Genetic and Functional Characterization of NUP98-Rearranged Leukemia

NUP98 rearrangements (NUP98r) are recurrent alterations in pediatric acute myeloid leukemia (AML) and are associated with dismal outcomes (PMID:21813447). These structural variants result in fusion oncoproteins comprised of the N-terminus of NUP98 and the C-terminus of fusion partners. Among more than 30 fusion partners discovered so far, the associations between NUP98::NSD1 with myeloblastic AML and NUP98::KDM5A with acute megakaryocytic/erythroid leukemia (AMKL/AEL) have been appreciated, which often harbor distinct cooperating mutations (e.g., NUP98::NSD1 with FLT3-ITD and WT1 mutations). In contrast, other fusions, such as NUP98::RAP1GDS1 or NUP98::HOXA9, can be found also in myelodysplastic syndrome (MDS) or T-cell acute lymphoblastic leukemia (T-ALL) (PMID:32766874). However, how these fusions and cooperating mutations contribute to the specific phenotypes of NUP98r leukemias is poorly understood.

To investigate the genetic background of NUP98r leukemia, we collected RNA-seq, WGS, and WES data for 91 pediatric cases from St. Jude (n=71),AEIOP (n=3), and the TARGET study (PMID:29227476, n=17; Panel.A), which included AML (n=82), MDS (n=4), and T-ALL (n=5). NUP98::NSD1 (n=47, 51.6%) and NUP98::KDM5A (n=26, 28.6%) were the most common fusions, in line with previous observations. NUP98::RAP1GDS1 (n=6, 6.6%), an understudied NUP98 fusion, was the third most common fusion in this study. We also confirmed frequent mutations of WT1 and FLT3-ITD in NUP98::NSD1 AML and entire or partial chromosome 13 loss involving RB1 locus in NUP98::KDM5A AMKL, while we observed frequent mutations in RAS or epigenetics-related genes, CCND2/3, and RUNX1 preferentially in cases without alterations of WT1, FLT3 or RB1 loss. NUP98::RAP1GDS1 and NOTCH1 mutations were strongly enriched in T-ALL. These findings suggest that fusions and cooperating alterations both contribute to the disease phenotypes.

To study how NUP98 fusion oncoproteins (FOs) drive leukemogenesis and specific phenotypes, we applied Cleavage Under Targets and Release Using Nuclease (CUT&RUN) to determine NUP98 FO binding for a primary sample (myeloblastic with NUP98::NSD1), CHRF-288-11 cell line (megakaryocytic with NUP98::KDM5A), and HA-tagged CD34 NUP98::KDM5A model (Panel.B-top). CUT&RUN using antibodies against the N-terminus NUP98 and histone modifications (H3K4me3, H3K27ac) revealed that these models shared NUP98 FO binding sites at the HOXA/B and RUNX1 loci, together with active histone marks. In contrast, binding patterns at differentiation-related gene loci were heterogenous. NUP98::NSD1 uniquely binds to CEBPA, which encodes a master regulator of myeloid differentiation, contrary to NUP98::KDM5A binding to GFI1B encoding regulator of erythromegakaryocytic differentiation. These data indicate that NUP98 FOs directly and uniquely regulate differentiation-related genes. We also performed CUT&RUN in AML cells with RUNX1::RUNX1T1 or UBTF tandem duplications, in which the N-terminus NUP98 antibody did not show any detectable peaks, confirming the specificity of the N-terminus NUP98 signals in NUP98r AML models. Experiments using a HA antibody in HA-tagged NUP98::KDM5A CD34 models confirmed that fusion oncoproteins are binding to these target regions.
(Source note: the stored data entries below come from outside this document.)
theorem execChoicePlace_keeps {s0 : State} {u : Nat} {s : State} (hs : s0.Keeps s) :
    s0.AnsKeeps (execChoicePlace u s) := by
  unfold execChoicePlace
  repeat' with_reducible first
    | assumption
    | exact State.Keeps.refl _
    | intro _
    | lift_lets
    | apply keeps_ite
    | refine keeps_placed (State.tryPlace_keeps ?_) (by assumption)
    | refine keeps_fault (State.tryPlace_keeps ?_) (by assumption)
    | apply State.afterChoice_keeps
    | apply State.deferChoice_keeps
    | apply State.dropChoice_keeps
    | apply State.placed_keeps
    | apply State.setUnit_keeps
    | apply State.tryAlts_keeps
    | apply State.AnsKeeps.next
    | split
    | fail_if_no_progress refine keeps_mk rfl rfl rfl rfl rfl rfl rfl rfl rfl rfl rfl rfl rfl rfl ?_
    | refine keeps_eq2 ?_ (by assumption)
    | refine keeps_eq3 ?_ (by assumption)
    | refine keeps_eq4 ?_ (by assumption)
    | refine keeps_eqs ?_ (by assumption)
    | refine keeps_eqo ?_ (by assumption)
    | refine keeps_eqo2 ?_ (by assumption)

theorem State.dropWhere_keeps {s0 : State} {s : State} {rec_ : RankedRec → Bool} {sub : Submission → Bool} (hs : s0.Keeps s) :
    s0.Keeps (State.dropWhere s rec_ sub) := by
  unfold State.dropWhere
  repeat' with_reducible first
    | assumption
    | exact State.Keeps.refl _
    | intro _
    | lift_lets
    | apply keeps_ite
    | apply State.dropChoice_keeps
    | apply State.setUnit_keeps
    | apply keeps_foldl

theorem State.dropRest_keeps {s0 : State} {s : State} {l : Nat} (hs : s0.Keeps s) :
    s0.Keeps (State.dropRest s l) := by
  unfold State.dropRest
  repeat' with_reducible first
    | assumption
    | exact State.Keeps.refl _
    | intro _
    | lift_lets
    | apply keeps_ite
    | apply State.dropWhere_keeps

theorem State.endCopies_keeps {s0 : State} {s : State} {c set : Nat} {b : Block} (hs : s0.Keeps s) :
    s0.Keeps (State.endCopies s c set b) := by
  unfold State.endCopies
  repeat' with_reducible first
    | assumption
    | exact State.Keeps.refl _
    | intro _
    | lift_lets
    | apply keeps_ite
    | apply State.setStep_keeps
    | split
    | fail_if_no_progress refine keeps_mk rfl rfl rfl rfl rfl rfl rfl rfl rfl rfl rfl rfl rfl rfl ?_

theorem State.copyHeader_keeps {s0 : State} {s : State} {p : RouteStep} {y : PlatCopy} (hs : s0.Keeps s) :
    s0.Keeps (State.copyHeader s p y) := by
  unfold State.copyHeader
  repeat' with_reducible first
    | assumption
    | exact State.Keeps.refl _
    | intro _
    | lift_lets
    | apply keeps_ite
    | apply State.count_keeps
    | apply State.updCore_keeps

theorem State.writeHeader_keeps {s0 : State} {s : State} {p : RouteStep} {n : Nat} (hs : s0.Keeps s) :
    OptK (s0.Keeps ·) (State.writeHeader s p n) := by
  unfold State.writeHeader
  repeat' with_reducible first
    | assumption
    | exact State.Keeps.refl _
    | intro _
    | lift_lets
    | apply keeps_ite
    | apply State.copyHeader_keeps
    | apply State.mlnAccept_keeps
    | apply State.vaWrite_keeps
    | apply State.xlateQuiet_keeps
    | exact OptK.none
    | apply OptK.some
    | apply keeps_map
    | apply keeps_map3
    | apply keeps_foldl
    | apply keeps_foldl2
    | apply keeps_foldl3
    | apply keeps_foldl4
    | apply keeps_getD
    | split
    | fail_if_no_progress refine keeps_mk rfl rfl rfl rfl rfl rfl rfl rfl rfl rfl rfl rfl rfl rfl ?_
    | refine keeps_eq2 ?_ (by assumption)

theorem State.platSignal_keeps {s0 : State} {s : State} {p : RouteStep} {n : Nat} (hs : s0.Keeps s) :
    OptK (s0.Keeps ·) (State.platSignal s p n) := by
  unfold State.platSignal
  repeat' with_reducible first
    | assumption
    | exact State.Keeps.refl _
    | intro _
    | lift_lets
    | apply keeps_ite
    | apply State.mlnAccept_keeps
    | apply State.semSignal_keeps
    | apply State.signalRefused_keeps
    | exact OptK.none
    | apply OptK.some
    | apply keeps_map
    | apply keeps_map3
    | apply keeps_getD
    | split

theorem State.closeStep_keeps {s0 : State} {s : State} {l : Nat} (hs : s0.Keeps s) :
    s0.Keeps (State.closeStep s l) := by
  unfold State.closeStep
  repeat' with_reducible first
    | assumption
    | exact State.Keeps.refl _
    | intro _
    | lift_lets
    | apply keeps_ite
    | apply State.dropRest_keeps
    | apply State.placed_keeps
    | apply State.platSignal_keeps
    | apply State.setCmd_keeps
    | apply State.trace_keeps
    | apply State.vaWrite_keeps
    | apply State.writeHeader_keeps
    | apply keeps_foldl
    | apply keeps_foldl2
    | apply keeps_foldl3
    | apply keeps_foldl4
    | apply keeps_foldlo
    | exact OptK.none
    | apply OptK.some
    | apply keeps_getD
    | split
    | fail_if_no_progress refine keeps_mk rfl rfl rfl rfl rfl rfl rfl rfl rfl rfl rfl rfl rfl rfl ?_
    | refine keeps_eq2 ?_ (by assumption)
    | refine keeps_eq3 ?_ (by assumption)
    | refine keeps_eq4 ?_ (by assumption)
    | refine keeps_eqs ?_ (by assumption)
    | refine keeps_eqo ?_ (by assumption)
    | refine keeps_eqo2 ?_ (by assumption)
    | refine keeps_eqo3 ?_ (by assumption)
    | dsimp only [id]
    | dsimp +zetaDelta only

theorem execStepClose_keeps {s0 : State} {l : Nat} {s : State} (hs : s0.Keeps s) :
    s0.AnsKeeps (execStepClose l s) := by
  unfold execStepClose
  repeat' with_reducible first
    | assumption
    | exact State.Keeps.refl _
    | intro _
    | lift_lets
    | apply keeps_ite
    | apply State.closeStep_keeps
    | apply State.AnsKeeps.next
    | split

/-! ### Machine/ThreadInt.lean -/

theorem execNop_keeps {s0 : State} {c slot : Nat} {s : State} (hs : s0.Keeps s) :
    s0.AnsKeeps (execNop c slot s) := by
  unfold execNop
  repeat' with_reducible first
    | assumption
    | exact State.Keeps.refl _
    | intro _
    | lift_lets
    | apply keeps_ite
    | apply State.illegal_keeps
    | apply State.issue_keeps
    | apply State.setGroup_keeps
    | apply State.AnsKeeps.next

theorem execIalu_keeps {s0 : State} {c slot : Nat} {upset : Upset} {s : State} (hs : s0.Keeps s) :
    s0.AnsKeeps (execIalu c slot upset s) := by
  unfold execIalu
  repeat' with_reducible first
    | assumption
    | exact State.Keeps.refl _
    | intro _
    | lift_lets
    | apply keeps_ite
    | apply State.regRow_keeps
    | apply State.AnsKeeps.next

theorem execIaluI_keeps {s0 : State} {c slot : Nat} {s : State} (hs : s0.Keeps s) :
    s0.AnsKeeps (execIaluI c slot s) := by
  unfold execIaluI
  repeat' with_reducible first
    | assumption
    | exact State.Keeps.refl _
    | intro _
    | lift_lets
    | apply keeps_ite
    | apply State.regRow_keeps
    | apply State.AnsKeeps.next

theorem execImul_keeps {s0 : State} {c slot : Nat} {s : State} (hs : s0.Keeps s) :
    s0.AnsKeeps (execImul c slot s) := by
  unfold execImul
  repeat' with_reducible first
    | assumption
    | exact State.Keeps.refl _
    | intro _
    | lift_lets
    | apply keeps_ite
    | apply State.regRow_keeps
    | apply State.AnsKeeps.next

theorem execImulI_keeps {s0 : State} {c slot : Nat} {s : State} (hs : s0.Keeps s) :
    s0.AnsKeeps (execImulI c slot s) := by
  unfold execImulI
  repeat' with_reducible first
    | assumption
    | exact State.Keeps.refl _
    | intro _
    | lift_lets
    | apply keeps_ite
    | apply State.regRow_keeps
    | apply State.AnsKeeps.next

theorem execIcmp_keeps {s0 : State} {c slot : Nat} {s : State} (hs : s0.Keeps s) :
    s0.AnsKeeps (execIcmp c slot s) := by
  unfold execIcmp
  repeat' with_reducible first
    | assumption
    | exact State.Keeps.refl _
    | intro _
    | lift_lets
    | apply keeps_ite
    | apply State.regRow_keeps
    | apply State.AnsKeeps.next

theorem execIcmpI_keeps {s0 : State} {c slot : Nat} {s : State} (hs : s0.Keeps s) :
    s0.AnsKeeps (execIcmpI c slot s) := by
  unfold execIcmpI
  repeat' with_reducible first
    | assumption
    | exact State.Keeps.refl _
    | intro _
    | lift_lets
    | apply keeps_ite
    | apply State.regRow_keeps
    | apply State.AnsKeeps.next

theorem execPlop_keeps {s0 : State} {c slot : Nat} {s : State} (hs : s0.Keeps s) :
    s0.AnsKeeps (execPlop c slot s) := by
  unfold execPlop
  repeat' with_reducible first
    | assumption
    | exact State.Keeps.refl _
    | intro _
    | lift_lets
    | apply keeps_ite
    | apply State.regRow_keeps
    | apply State.AnsKeeps.next

theorem execFalu_keeps {s0 : State} {c slot : Nat} {upset : Upset} {s : State} (hs : s0.Keeps s) :
    s0.AnsKeeps (execFalu c slot upset s) := by
  unfold execFalu
  repeat' with_reducible first
    | assumption
    | exact State.Keeps.refl _
    | intro _
    | lift_lets
    | apply keeps_ite
    | apply State.regRow_keeps
    | apply State.AnsKeeps.next

theorem execFaluI_keeps {s0 : State} {c slot : Nat} {s : State} (hs : s0.Keeps s) :
    s0.AnsKeeps (execFaluI c slot s) := by
  unfold execFaluI
  repeat' with_reducible first
    | assumption
    | exact State.Keeps.refl _
    | intro _
    | lift_lets
    | apply keeps_ite
    | apply State.regRow_keeps
    | apply State.AnsKeeps.next

theorem execHalu_keeps {s0 : State} {c slot : Nat} {s : State} (hs : s0.Keeps s) :
    s0.AnsKeeps (execHalu c slot s) := by
  unfold execHalu
  repeat' with_reducible first
    | assumption
    | exact State.Keeps.refl _
    | intro _
    | lift_lets
    | apply keeps_ite
    | apply State.regRow_keeps
    | apply State.AnsKeeps.next

theorem execFcmp_keeps {s0 : State} {c slot : Nat} {s : State} (hs : s0.Keeps s) :
    s0.AnsKeeps (execFcmp c slot s) := by
  unfold execFcmp
  repeat' with_reducible first
    | assumption
    | exact State.Keeps.refl _
    | intro _
    | lift_lets
    | apply keeps_ite
    | apply State.regRow_keeps
    | apply State.AnsKeeps.next
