theorem State.drainCore_keeps {s0 s : State} {c : Nat} {p : StoreEntry → Bool} {i fuel : Nat} (hs : s0.Keeps s) :
    s0.Keeps (State.drainCore s c p i fuel) := by
  induction fuel generalizing s i with
  | zero =>
    unfold State.drainCore
    exact hs
  | succ n ih =>
    unfold State.drainCore
    repeat' with_reducible first
      | assumption
      | exact State.Keeps.refl _
      | intro _
      | lift_lets
      | apply keeps_ite
      | apply ih
      | apply State.performStore_keeps
      | split
      | fail_if_no_progress refine keeps_mk rfl rfl rfl rfl rfl rfl rfl rfl rfl rfl rfl rfl rfl rfl ?_
      | refine keeps_eq2 ?_ (by assumption)
      | refine keeps_eq3 ?_ (by assumption)
      | refine keeps_eq4 ?_ (by assumption)
      | refine keeps_eqs ?_ (by assumption)
      | refine keeps_eqo ?_ (by assumption)

theorem State.drainCtx_keeps {s0 : State} {s : State} {n : Nat} (hs : s0.Keeps s) :
    s0.Keeps (State.drainCtx s n) := by
  unfold State.drainCtx
  repeat' with_reducible first
    | assumption
    | exact State.Keeps.refl _
    | intro _
    | lift_lets
    | apply keeps_ite
    | apply State.count_keeps
    | apply State.drainCore_keeps
    | apply keeps_foldl

theorem State.breakCtx_keeps {s0 : State} {s : State} {n : Nat} (hs : s0.Keeps s) :
    s0.Keeps (State.breakCtx s n) := by
  unfold State.breakCtx
  repeat' with_reducible first
    | assumption
    | exact State.Keeps.refl _
    | intro _
    | lift_lets
    | apply keeps_ite
    | apply State.count_keeps
    | apply State.semBreak_keeps
    | apply keeps_foldl

theorem State.closePlat_keeps {s0 : State} {s : State} {n p : Nat} (hs : s0.Keeps s) :
    s0.Keeps (State.closePlat s n p) := by
  unfold State.closePlat
  repeat' with_reducible first
    | assumption
    | exact State.Keeps.refl _
    | intro _
    | lift_lets
    | apply keeps_ite
    | apply State.adopt_keeps
    | apply State.clrFlag_keeps
    | apply State.count_keeps
    | apply State.less_keeps
    | apply State.setFld_keeps
    | apply State.tally_keeps

theorem State.releaseCtx_keeps {s0 : State} {s : State} {n : Nat} (hs : s0.Keeps s) :
    s0.Keeps (State.releaseCtx s n) := by
  unfold State.releaseCtx
  repeat' with_reducible first
    | assumption
    | exact State.Keeps.refl _
    | intro _
    | lift_lets
    | apply keeps_ite
    | apply State.closePlat_keeps
    | apply State.count_keeps
    | apply State.invalidate_keeps
    | apply State.qpError_keeps
    | apply State.tktRelease_keeps
    | apply keeps_foldl

theorem State.setRetire_keeps {s0 : State} {s : State} {n : Nat} {x : Option Retire} (hs : s0.Keeps s) :
    s0.Keeps (State.setRetire s n x) := by
  unfold State.setRetire
  repeat' with_reducible first
    | assumption
    | exact State.Keeps.refl _
    | intro _
    | lift_lets
    | apply keeps_ite
    | split
    | fail_if_no_progress refine keeps_mk rfl rfl rfl rfl rfl rfl rfl rfl rfl rfl rfl rfl rfl rfl ?_

theorem State.retireRun_keeps {s0 : State} {s : State} {n : Nat} (hs : s0.Keeps s) :
    s0.Keeps (State.retireRun s n) := by
  unfold State.retireRun
  repeat' with_reducible first
    | assumption
    | exact State.Keeps.refl _
    | intro _
    | lift_lets
    | apply keeps_ite
    | apply State.breakCtx_keeps
    | apply State.drainCtx_keeps
    | apply State.mapCores_keeps
    | apply State.releaseCtx_keeps
    | apply State.setRetire_keeps
    | split

theorem State.beginRetire_keeps {s0 : State} {s : State} {n : Nat} {cmds : List Nat} (hs : s0.Keeps s) :
    s0.Keeps (State.beginRetire s n cmds) := by
  unfold State.beginRetire
  repeat' with_reducible first
    | assumption
    | exact State.Keeps.refl _
    | intro _
    | lift_lets
    | apply keeps_ite
    | apply State.abortCtx_keeps
    | apply State.adjust_keeps
    | apply State.retireRun_keeps
    | apply State.setFld_keeps
    | apply State.setRetire_keeps

theorem execContextRetire_keeps {s0 : State} {id : Nat} {s : State} (hs : s0.Keeps s) :
    s0.AnsKeeps (execContextRetire id s) := by
  unfold execContextRetire
  repeat' with_reducible first
    | assumption
    | exact State.Keeps.refl _
    | intro _
    | lift_lets
    | apply keeps_ite
    | apply State.beginRetire_keeps
    | apply State.endCmd_keeps
    | apply State.setRetire_keeps
    | apply State.simpleEntry_keeps
    | apply State.AnsKeeps.next
    | split

theorem State.retired_keeps {s0 : State} {s : State} {n : Nat} {r : Retire} (hs : s0.Keeps s) :
    s0.Keeps (State.retired s n r) := by
  unfold State.retired
  repeat' with_reducible first
    | assumption
    | exact State.Keeps.refl _
    | intro _
    | lift_lets
    | apply keeps_ite
    | apply State.count_keeps
    | apply State.endCmd_keeps
    | apply State.setFld_keeps
    | apply State.setRetire_keeps
    | apply State.wr_keeps
    | apply keeps_foldl

theorem State.retireTenant_keeps {s0 : State} {s : State} {f : Nat} (hs : s0.Keeps s) :
    s0.Keeps (State.retireTenant s f) := by
  unfold State.retireTenant
  repeat' with_reducible first
    | assumption
    | exact State.Keeps.refl _
    | intro _
    | lift_lets
    | apply keeps_ite
    | apply State.beginRetire_keeps
    | apply keeps_foldl

/-! ### Machine/Boot.lean -/

theorem State.loadShares_keeps {s0 : State} {s : State} {sec : Nat → List Byte} (hs : s0.Keeps s) :
    s0.Keeps (State.loadShares s sec) := by
  unfold State.loadShares
  repeat' with_reducible first
    | assumption
    | exact State.Keeps.refl _
    | intro _
    | lift_lets
    | apply keeps_ite
    | apply State.wr_keeps
    | apply keeps_foldl
    | apply keeps_foldl2
    | apply keeps_foldl3
    | apply keeps_foldl4
    | split
    | fail_if_no_progress refine keeps_mk rfl rfl rfl rfl rfl rfl rfl rfl rfl rfl rfl rfl rfl rfl ?_

theorem State.loadMesh_keeps {s0 : State} {s : State} {b : List Byte} {boot : Bool} (hs : s0.Keeps s) :
    s0.Keeps (State.loadMesh s b boot) := by
  unfold State.loadMesh
  repeat' with_reducible first
    | assumption
    | exact State.Keeps.refl _
    | intro _
    | lift_lets
    | apply keeps_ite
    | apply State.markLost_keeps
    | apply State.putFlag_keeps
    | apply State.setPort_keeps
    | apply State.wr_keeps
    | apply keeps_foldl
    | apply keeps_foldl2
    | apply keeps_foldl3
    | apply keeps_foldl4
    | split
    | fail_if_no_progress refine keeps_mk rfl rfl rfl rfl rfl rfl rfl rfl rfl rfl rfl rfl rfl rfl ?_

theorem State.loadEthernet_keeps {s0 : State} {s : State} {b : List Byte} (hs : s0.Keeps s) :
    s0.Keeps (State.loadEthernet s b) := by
  unfold State.loadEthernet
  repeat' with_reducible first
    | assumption
    | exact State.Keeps.refl _
    | intro _
    | lift_lets
    | apply keeps_ite
    | apply State.wr_keeps
    | apply keeps_foldl

theorem State.loadPcie_keeps {s0 : State} {s : State} {b : List Byte} (hs : s0.Keeps s) :
    s0.Keeps (State.loadPcie s b) := by
  unfold State.loadPcie
  repeat' with_reducible first
    | assumption
    | exact State.Keeps.refl _
    | intro _
    | lift_lets
    | apply keeps_ite
    | split
    | fail_if_no_progress refine keeps_mk rfl rfl rfl rfl rfl rfl rfl rfl rfl rfl rfl rfl rfl rfl ?_

theorem State.loadTimetable_keeps {s0 : State} {s : State} {b : List Byte} {boot replaced : Bool} (hs : s0.Keeps s) :
    s0.Keeps (State.loadTimetable s b boot replaced) := by
  unfold State.loadTimetable
  repeat' with_reducible first
    | assumption
    | exact State.Keeps.refl _
    | intro _
    | lift_lets
    | apply keeps_ite
    | apply State.clrFlag_keeps
    | apply State.installTimetable_keeps
    | apply State.setFlag_keeps
    | apply State.setFld_keeps
    | apply State.setMln_keeps
    | apply State.wr_keeps

theorem State.loadPower_keeps {s0 : State} {s : State} {b : List Byte} (hs : s0.Keeps s) :
    s0.Keeps (State.loadPower s b) := by
  unfold State.loadPower
  repeat' with_reducible first
    | assumption
    | exact State.Keeps.refl _
    | intro _
    | lift_lets
    | apply keeps_ite
    | apply State.wr_keeps
    | apply keeps_foldl
    | apply keeps_foldl2
    | apply keeps_foldl3
    | apply keeps_foldl4
    | split
    | fail_if_no_progress refine keeps_mk rfl rfl rfl rfl rfl rfl rfl rfl rfl rfl rfl rfl rfl rfl ?_

theorem State.loadRas_keeps {s0 : State} {s : State} {b : List Byte} (hs : s0.Keeps s) :
    s0.Keeps (State.loadRas s b) := by
  unfold State.loadRas
  repeat' with_reducible first
    | assumption
    | exact State.Keeps.refl _
    | intro _
    | lift_lets
    | apply keeps_ite
    | apply State.wr_keeps
    | apply keeps_foldl
    | apply keeps_foldl2
    | apply keeps_foldl3
    | apply keeps_foldl4
    | split
    | fail_if_no_progress refine keeps_mk rfl rfl rfl rfl rfl rfl rfl rfl rfl rfl rfl rfl rfl rfl ?_

theorem State.loadDefaults_keeps {s0 : State} {s : State} {b : List Byte} (hs : s0.Keeps s) :
    s0.Keeps (State.loadDefaults s b) := by
  unfold State.loadDefaults
  repeat' with_reducible first
    | assumption
    | exact State.Keeps.refl _
    | intro _
    | lift_lets
    | apply keeps_ite
    | apply State.adopt_keeps
    | apply State.wr_keeps
    | apply keeps_foldl
    | apply keeps_foldl2
    | apply keeps_foldl3
    | apply keeps_foldl4
    | split
    | fail_if_no_progress refine keeps_mk rfl rfl rfl rfl rfl rfl rfl rfl rfl rfl rfl rfl rfl rfl ?_

theorem State.loadSecurity_keeps {s0 : State} {s : State} {b : List Byte} (hs : s0.Keeps s) :
    s0.Keeps (State.loadSecurity s b) := by
  unfold State.loadSecurity
  repeat' with_reducible first
    | assumption
    | exact State.Keeps.refl _
    | intro _
    | lift_lets
    | apply keeps_ite
    | apply keeps_foldl
    | apply keeps_foldl2
    | apply keeps_foldl3
    | apply keeps_foldl4
    | split
    | fail_if_no_progress refine keeps_mk rfl rfl rfl rfl rfl rfl rfl rfl rfl rfl rfl rfl rfl rfl ?_

theorem State.loadFields_keeps {s0 : State} {s : State} {base : List Byte} {ovl : Option (List Byte)} {boot : Bool} (hs : s0.Keeps s) :
    s0.Keeps (State.loadFields s base ovl boot) := by
  unfold State.loadFields
  repeat' with_reducible first
    | assumption
    | exact State.Keeps.refl _
    | intro _
    | lift_lets
    | apply keeps_ite
    | apply State.loadDefaults_keeps
    | apply State.loadEthernet_keeps
    | apply State.loadMesh_keeps
    | apply State.loadPcie_keeps
    | apply State.loadPower_keeps
    | apply State.loadRas_keeps
    | apply State.loadSecurity_keeps
    | apply State.loadShares_keeps
    | apply State.loadTimetable_keeps

theorem State.putChain_keeps {s0 : State} {s : State} {l : List (Nat × Nat)} (hs : s0.Keeps s) :
    s0.Keeps (State.putChain s l) := by
  unfold State.putChain
  repeat' with_reducible first
    | assumption
    | exact State.Keeps.refl _
    | intro _
    | lift_lets
    | apply keeps_ite
    | apply State.wr_keeps
    | apply keeps_foldl

theorem State.chain_keeps {s0 : State} {s : State} (hs : s0.Keeps s) :
    s0.Keeps (State.chain s) := by
  unfold State.chain
  repeat' with_reducible first
    | assumption
    | exact State.Keeps.refl _
    | intro _
    | lift_lets
    | apply keeps_ite
    | apply State.putChain_keeps

theorem State.showOverlay_keeps {s0 : State} {s : State} {slot : Nat} {ovl : Option (List Byte)} (hs : s0.Keeps s) :
    s0.Keeps (State.showOverlay s slot ovl) := by
  unfold State.showOverlay
  repeat' with_reducible first
    | assumption
    | exact State.Keeps.refl _
    | intro _
    | lift_lets
    | apply keeps_ite
    | apply State.chain_keeps
    | apply State.setFld_keeps
    | split
    | fail_if_no_progress refine keeps_mk rfl rfl rfl rfl rfl rfl rfl rfl rfl rfl rfl rfl rfl rfl ?_

theorem State.conFail_keeps {s0 : State} {s : State} {e : Nat × Nat} (hs : s0.Keeps s) :
    s0.Keeps (State.conFail s e) := by
  unfold State.conFail
  repeat' with_reducible first
    | assumption
    | exact State.Keeps.refl _
    | intro _
    | lift_lets
    | apply keeps_ite
    | apply State.wr_keeps

theorem State.noConsist_keeps {s0 : State} {s : State} (hs : s0.Keeps s) :
    s0.Keeps (State.noConsist s) := by
  unfold State.noConsist
  repeat' with_reducible first
    | assumption
    | exact State.Keeps.refl _
    | intro _
    | lift_lets
    | apply keeps_ite
    | apply State.putChain_keeps
    | apply State.setFld_keeps
    | split
    | fail_if_no_progress refine keeps_mk rfl rfl rfl rfl rfl rfl rfl rfl rfl rfl rfl rfl rfl rfl ?_

theorem State.loadBase_keeps {s0 : State} {s : State} {slot : Nat} {b : List Byte} (hs : s0.Keeps s) :
    s0.Keeps (State.loadBase s slot b) := by
  unfold State.loadBase
  repeat' with_reducible first
    | assumption
    | exact State.Keeps.refl _
    | intro _
    | lift_lets
    | apply keeps_ite
    | apply State.loadFields_keeps
    | apply State.setFld_keeps
    | apply State.wr_keeps
    | apply keeps_foldl
    | apply keeps_foldl2
    | apply keeps_foldl3
    | apply keeps_foldl4
    | split
    | fail_if_no_progress refine keeps_mk rfl rfl rfl rfl rfl rfl rfl rfl rfl rfl rfl rfl rfl rfl ?_

theorem State.baseRefused_keeps {s0 : State} {s : State} {i : Nat} {e : Nat × Nat} (hs : s0.Keeps s) :
    s0.Keeps (State.baseRefused s i e) := by
  unfold State.baseRefused
  repeat' with_reducible first
    | assumption
    | exact State.Keeps.refl _
    | intro _
    | lift_lets
    | apply keeps_ite
    | apply State.conFail_keeps
    | apply State.setFlag_keeps

theorem State.baseTaken_keeps {s0 : State} {s : State} {i : Nat} (hs : s0.Keeps s) :
    s0.Keeps (State.baseTaken s i) := by
  unfold State.baseTaken
  repeat' with_reducible first
    | assumption
    | exact State.Keeps.refl _
    | intro _
    | lift_lets
    | apply keeps_ite
    | apply State.loadBase_keeps
    | apply State.setFld_keeps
However, the C-terminus NUP98 antibody also detected similar signals as the N-NUP98 antibody, suggesting that wild-type NUP98 is also recruited to NUP98 FO target genes, possibly by a heteromer formation with NUP98 FOs and other NPC components.

To understand the possible association between somatic mutations and the genomic binding of NUP98 FOs, we next investigated chromatin immunoprecipitation sequencing (ChIP-seq) data from the ENCODE study (PMID:22955991) for RB1, WT1, and STAT5 (downstream FLT3-ITD). Binding peaks of these proteins partly coincided with NUP98 peaks on representative target genes (Panel.B-bottom), suggesting that frequent mutations in NUP98r leukemia converge on the genomic interaction of NUP98 FOs.

In conclusion, genomic characterization of NUP98r leukemia showed the association among fusion partners, cooperating mutations, and disease phenotypes. Epigenetic profiling revealed that NUP98 FOs directly regulate target genes in a fusion and differentiation-specific manner and provide a basis for further study to investigate how NUP98 FOs and cooperating partners drive leukemogenesis and disease phenotypes.